Reputation: 1099
I'm having trouble with a MySQL query (I'm a newbie so go easy on me!). I have a website with TV shows and want to select episodes aired between two dates (no problem) based on two different actions (for a custom schedule). Basically, I want to show the episode if the user is either following (uses_follow_shows) or watching the show (user_watched) so I thought I would have (query_on_follow OR query_on_watch) like below but that doesn't work (I'm getting 1200 rows instead of 3, it's fetching every existing row from user_watched).
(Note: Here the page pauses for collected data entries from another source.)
-- ==== Sys2Proof/Machine/Interrupts.lean ====
section
/-! DEFINITION. High level instructions, software interrupts and interrupt return
(spec 45_highlevel_interrupt.md). -/

namespace Sys2Proof.Machine

/-! ## ENTER, LEAVE, BOUND -/

/-- A failure after part of an instruction's pushes: those words stay in memory and the registers
are those of s, the start of the instruction (R650 (e)). -/
def State.keepPushes {α : Type} (s t : State) (r : Exec α) : Exec α :=
  match r with
  | .error (.exc v c .unchanged) =>
    .error (.exc v c (.partly { s with mem := t.mem, stale := t.stale, stores := t.stores }))
  | r => r

/-- The frame pointers ENTER copies (R540): BP moved down and the word it addresses pushed, n
times, t being the state reached and s the start of the instruction. -/
def State.copyFrames (s : State) : Nat → State → Exec State
  | 0, t => .ok t
  | n + 1, t => do
    let u := t.setBp (t.regs.bp - 2)
    let v ← s.keepPushes u (u.memRead .ss u.regs.bp .word)
    let u ← s.keepPushes u (u.push v)
    s.copyFrames n u

/-- ENTER (R540): the level is L modulo 32. -/
def execEnter (size : Word) (level : Byte) (s : State) : Host.Outcome State Fault Refusal :=
  s.finish do
    let n := level.toNat % 32
    let t ← s.push s.regs.bp
    let frame := t.regs.sp
    let t ←
      if n = 0 then .ok t
      else do
        let u ← s.copyFrames (n - 1) t
        s.keepPushes u (u.push frame)
    .ok ((t.setBp frame).setSp (t.regs.sp - size))

/-- LEAVE (R541). -/
def execLeave (s : State) : Host.Outcome State Fault Refusal :=
  s.finish do
    let v ← s.popWord s.regs.bp
    .ok ((s.setSp (s.regs.bp + 2)).setBp v)

/-- BOUND (R542): both bounds are inclusive, the comparison is signed. -/
def execBound (reg : RegNum) (mem : Mem) (s : State) : Host.Outcome State Fault Refusal :=
  s.finish do
    let p ← s.readPointer (s.memSeg mem) (s.ea mem)
    let i := (s.getReg .word reg).toInt
    require (decide (p.1.toInt ≤ i) && decide (i ≤ p.2.toInt)) 5 0#16
    .ok s

/-! ## INT, INTO, IRET -/

/-- INT n (R543). -/
def execInt (type : Byte) (s : State) : Host.Outcome State Fault Refusal := s.softInt type

/-- INT 3 (R544). -/
def execInt3 (s : State) : Host.Outcome State Fault Refusal := s.softInt 3#8

/-- INTO (R545). -/
def execInto (s : State) : Host.Outcome State Fault Refusal :=
  if s.flags.of then s.softInt 4#8 else s.finish (.ok s)

/-- IRET (R546). -/
def execIret (s : State) : Host.Outcome State Fault Refusal := s.finish s.interruptReturn

end Sys2Proof.Machine
end

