/-- R160, R231, R238, R484, R485, R490, R491, R495, R496: JMP and CALL far in protected mode to a code
segment that the privilege rules admit: CS takes the selector with CPL as its RPL and the descriptor,
whose accessed bit is set in memory after the pushes, CPL stays, a CALL pushes CS and the next IP. RET
far to the same level, a conforming code segment of a more privileged one included, pops IP and CS and
adds its immediate to SP; that a pointer which ends at offset FFFFh is popped, and SP wraps to 0000h, is
the model's choice (notes/assumptions/13.md, R238 against R372). -/
def Obligations.FarTransfersInProtectedMode : Prop :=
  (∀ (s : State) (i : Instr) (call : Bool) (off sel : Word) (a : Addr), s.msw.pe = true →
    s.farTransfer i call off sel →
    isNull sel = false → s.descAddr sel = some a → s.answersAt a 6 = true →
    let d := s.busDesc 2 a
    codeReachable s.cpl sel d → off ≤ d.limit → (call = true → s.pushOk 2 = true) →
    let frame := if call then [s.cs.sel, s.ip] else []
    ∃ t u, exec i s = .next t ∧ s.pushed u frame ∧
      (∀ b : Addr, b ≠ a + 5 → t.readByte b = u.readByte b) ∧
      (s.isRam (a + 5) 1 = true → (∀ j, j < 2 * frame.length → a + 5 ≠ s.below (j + 1)) →
        t.readByte (a + 5) = s.accessedByte a d) ∧
      t.cs.loadedFrom ((sel &&& 0xFFFC#16) ||| s.cpl.setWidth 16) d ∧
      t.ip = off ∧ t.cpl = s.cpl ∧ s.regs.onlyWord t.regs .sp u.regs.sp ∧ t.flags = s.flags ∧
      t.ss = s.ss ∧ t.ds = s.ds ∧ t.es = s.es) ∧
  (∀ (s : State) (i : Instr) (adj : Word) (a : Addr), s.msw.pe = true →
    (i = .retFar ∧ adj = 0#16 ∨ i = .retFarImm adj) → s.ss.permits .read s.regs.sp 4 = true →
    s.wordsAnswer .ss s.regs.sp 2 = true →
    let newIp := s.busWord 0 (s.above 0)
    let newCs := s.busWord 1 (s.above 2)
    let d := s.busDesc 3 a
    isNull newCs = false → s.descAddr newCs = some a → s.answersAt a 6 = true →
    rpl newCs = s.cpl → returnAdmits newCs d → arPresent d.ar = true → newIp ≤ d.limit →
    ∃ t, exec i s = .next t ∧ t.cs.loadedFrom newCs d ∧ t.ip = newIp ∧ t.cpl = s.cpl ∧
      t.regs = { s.regs with sp := s.regs.sp + 4 + adj } ∧ t.flags = s.flags ∧
      s.accessedAt t a d ∧ t.ss = s.ss ∧ t.ds = s.ds ∧ t.es = s.es)

/-! ## High level instructions, interrupts -/

/-- R540: ENTER of level 0 and of level 1, and of a deeper level where each frame pointer it copies is
readable: the old BP, for each further level the word below the last one copied, the words at BP - 2, BP
- 4 and so on as they are when they are read, and the frame pointer last; BP at the frame, SP below the
copies by the size, and the rest of memory as it was. The model's own choices in it are those of
notes/assumptions/28.md. -/
def Obligations.EnterFrames : Prop :=
  (∀ (s : State) (size : Word) (level : Byte),
    (level.toNat % 32 = 0 → s.pushOk 1 = true →
      ∃ t u, exec (.enter size level) s = .next t ∧ s.pushed u [s.regs.bp] ∧ t.mem = u.mem ∧
        t.regs = { s.regs with bp := s.regs.sp - 2, sp := s.regs.sp - 2 - size } ∧
        t.flags = s.flags ∧ s.sameElse t) ∧
    (level.toNat % 32 = 1 → s.pushOk 2 = true →
      ∃ t u, exec (.enter size level) s = .next t ∧ s.pushed u [s.regs.bp, s.regs.sp - 2] ∧
        t.mem = u.mem ∧
        t.regs = { s.regs with bp := s.regs.sp - 2, sp := s.regs.sp - 4 - size } ∧
        t.flags = s.flags ∧ s.sameElse t)) ∧
  (∀ (s t u : State) (size : Word) (level : Byte) (n : Nat), n = level.toNat % 32 → 1 < n →
    s.push s.regs.bp = .ok t → s.copyFrames (n - 1) t = .ok u → u.pushOk 1 = true →
    let copied := fun i : Nat => linear s.ss.base (s.regs.bp - BitVec.ofNat 16 (2 * (i + 1)))
    ∃ v, exec (.enter size level) s = .next v ∧
      v.regs = { s.regs with
        bp := s.regs.sp - 2, sp := s.regs.sp - 2 - BitVec.ofNat 16 (2 * n) - size } ∧
      (s.isRam (s.below 2) 2 = true → v.readWord (s.below 2) = s.regs.bp) ∧
      (∀ i, i + 1 < n → ∃ x, s.copyFrames i t = .ok x ∧
        (s.isRam (s.below (4 + 2 * i)) 2 = true →
          v.readWord (s.below (4 + 2 * i)) = x.busWord 0 (copied i)) ∧
        ((∀ j, j < 2 * (n + 1) →
            s.apart (copied i) (s.below (j + 1)) ∧ s.apart (copied i + 1) (s.below (j + 1))) →
          x.readWord (copied i) = s.readWord (copied i))) ∧
      (s.isRam (s.below (2 + 2 * n)) 2 = true →
        v.readWord (s.below (2 + 2 * n)) = s.regs.sp - 2) ∧
      (∀ b : Addr, (∀ j, j < 2 * (n + 1) → s.apart b (s.below (j + 1))) →
        v.readByte b = s.readByte b) ∧
      v.flags = s.flags ∧ s.sameElse v)

/-- R541, R542, R653: LEAVE; BOUND changes nothing within its bounds, both included, and is exception
5 outside them. -/
def Obligations.LeaveAndBound : Prop :=
  (∀ s : State, s.popReady s.regs.bp = true →
    exec .leave s = .next { s with regs :=
      { s.regs with sp := s.regs.bp + 2, bp := s.busWord 0 (linear s.ss.base s.regs.bp) } }) ∧
  (∀ (s : State) (reg : RegNum) (m : Mem), s.wordsReady (s.memSeg m) (s.ea m) 2 = true →
    let lo := signedValue .word (s.busWord 0 (s.memAddr m))
    let hi := signedValue .word (s.busWord 1 (linear (s.seg (s.memSeg m)).base (s.ea m + 2)))
    let i := signedValue .word (s.regs.get (reg16Of reg))
    (lo ≤ i ∧ i ≤ hi → exec (.bound reg m) s = .next s) ∧
    (i < lo ∨ hi < i → exec (.bound reg m) s = s.takeException 5#8 0#16 .unchanged))

/-- R543 to R545, R640: INT n, INT 3 and INTO with OF = 1 in real address mode: FLAGS, CS and the
address of the next instruction are pushed, IF and TF cleared, and CS:IP is table entry n. INTO with
OF = 0 changes nothing. The model's own choices in it are those of notes/assumptions/4.md. -/
def Obligations.SoftwareInterruptsInRealMode : Prop :=
  ∀ s : State,
    (s.flags.of = false → exec .into s = .next s) ∧
    (∀ (i : Instr) (n : Byte), s.msw.pe = false →
      (i = .int n ∨ (i = .int3 ∧ n = 3#8) ∨ (i = .into ∧ n = 4#8 ∧ s.flags.of = true)) →
      4 * n.toNat + 3 ≤ s.idtr.limit.toNat → s.pushOk 3 = true →
      let a := s.idtr.base + BitVec.ofNat 24 (4 * n.toNat)
      s.answersAt a 4 = true →
      ∃ t, exec i s = .next t ∧ s.pushed t [s.flags.toWord, s.cs.sel, s.ip] ∧
        t.flags = { s.flags with intf := false, tf := false } ∧ t.ip = s.entering.lockedWord 0 a ∧
        t.cs = realCs (s.entering.lockedWord 0 (a + 2)) ∧ s.regs.onlyWord t.regs .sp (s.regs.sp - 6) ∧
        t.ss = s.ss ∧ t.ds = s.ds ∧ t.es = s.es ∧ t.msw = s.msw ∧ t.run = .running)

/-- R36, R64, R624, R640, R641, R650: taking exception v in real address mode: as an interrupt
through entry v, with the address of the instruction's first prefix saved and no error code; the
interrupt inhibit is over with the instruction. The model's own choices in it are those of
notes/assumptions/4.md, 21.md. -/
def Obligations.ExceptionEntryInRealMode : Prop :=
  ∀ (s : State) (v : Byte) (code : Word), s.msw.pe = false →
    4 * v.toNat + 3 ≤ s.idtr.limit.toNat → s.pushOk 3 = true →
    let a := s.idtr.base + BitVec.ofNat 24 (4 * v.toNat)
    s.answersAt a 4 = true →
    ∃ t, s.takeException v code .unchanged = .next t ∧
      s.pushed t [s.flags.toWord, s.cs.sel, s.curIp] ∧
      t.flags = { s.flags with intf := false, tf := false } ∧ t.ip = s.entering.lockedWord 0 a ∧
      t.cs = realCs (s.entering.lockedWord 0 (a + 2)) ∧ s.regs.onlyWord t.regs .sp (s.regs.sp - 6) ∧
      t.ss = s.ss ∧ t.ds = s.ds ∧ t.es = s.es ∧ t.run = .running ∧ t.intInhibit = false

/-- R372, R643, R671: in real address mode an interrupt whose table entry lies outside the limit of IDTR
is exception 8 in its place, with the instruction's own address saved; where entry 8 lies outside too
the processor shuts down. A push with SP = 0001h shuts it down, by whatever instruction: PUSH, PUSHF,
PUSHA, near and far CALL, ENTER of level 0 or 1, INT n, INT 3, INTO; nothing has changed where that is
its first push, and SP = 0001h where it is a later one. The model's own choices in it are those of
notes/assumptions/4.md, 13.md, 23.md. -/
def Obligations.RealModeTableLimitAndShutdown : Prop :=
  (∀ (s : State) (n : Byte), s.msw.pe = false → s.idtr.limit.toNat < 4 * n.toNat + 3 →
    (n ≠ 8#8 → n ≠ 13#8 → 35 ≤ s.idtr.limit.toNat → s.pushOk 3 = true →
      s.answersAt (s.idtr.base + 32) 4 = true →
      ∃ t, exec (.int n) s = .next t ∧ s.pushed t [s.flags.toWord, s.cs.sel, s.curIp] ∧
        t.ip = s.entering.lockedWord 0 (s.idtr.base + 32) ∧
        t.cs = realCs (s.entering.lockedWord 0 (s.idtr.base + 34))) ∧
    (s.idtr.limit.toNat < 35 →
      exec (.int n) s = .next { s with
        run := .shutdown, tfAtStart := false, pre := Prefixes.none,
        out := .shutdownCycle :: s.out })) ∧
  (∀ (s : State) (i : Instr) (pushes : Nat), s.msw.pe = false →
    ((pushes = 1 ∧
        ((∃ reg, i = .pushReg reg) ∨ (∃ r, i = .pushSreg r) ∨ (∃ imm, i = .pushImm imm) ∨
          i = .pushf ∨ (∃ d, i = .callRel d) ∨
          ∃ rm, s.rmReady .read .word rm = true ∧ (i = .pushRm rm ∨ i = .callRm rm))) ∨
      (pushes = 2 ∧
        ((∃ off sel, i = .callFar off sel) ∨
          ∃ m, s.wordsReady (s.memSeg m) (s.ea m) 2 = true ∧ i = .callFarMem m)) ∨
      (pushes = 3 ∧
        ∃ n : Byte, (i = .int n ∨ (i = .int3 ∧ n = 3#8) ∨
          (i = .into ∧ n = 4#8 ∧ s.flags.of = true)) ∧ 4 * n.toNat + 3 ≤ s.idtr.limit.toNat ∧
          s.answersAt (s.idtr.base + BitVec.ofNat 24 (4 * n.toNat)) 4 = true) ∨
      (pushes = 8 ∧ i = .pusha) ∨
      (∃ size level, i = .enter size level ∧ level.toNat % 32 < 2 ∧
        pushes = level.toNat % 32 + 1)) →
    (s.regs.sp = 1#16 →
      exec i s = .next { s with
        run := .shutdown, tfAtStart := false, pre := Prefixes.none,
        out := .shutdownCycle :: s.out }) ∧
    (s.regs.sp.toNat % 2 = 1 → s.regs.sp.toNat < 2 * pushes →
      ∃ t, exec i s = .next t ∧ t.run = .shutdown ∧ t.regs.sp = 1#16 ∧
        t.out = .shutdownCycle :: s.out))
I thought this statement would do it but it doesn't and I don't understand why
SELECT * FROM show_episode_airdate, show_episode, show_network, network, shows, users_follow_shows, user_watched
WHERE show_episode_airdate.airdate BETWEEN '2013-07-20' AND '2013-07-27'
AND ( show_episode.episode_id = show_episode_airdate.episode_id
AND shows.id = show_network.show_id
AND show_network.network_id = network.network_id
AND show_episode.imdb_id_show = shows.imdb_id
AND users_follow_shows.user_id = 2 AND shows.id = users_follow_shows.show_id
OR user_watched.user_id = 2
AND shows.id = user_watched.show_id
AND show_episode.episode_id = show_episode_airdate.episode_id
AND shows.id = show_network.show_id
AND show_network.network_id = network.network_id
AND show_episode.imdb_id_show = shows.imdb_id )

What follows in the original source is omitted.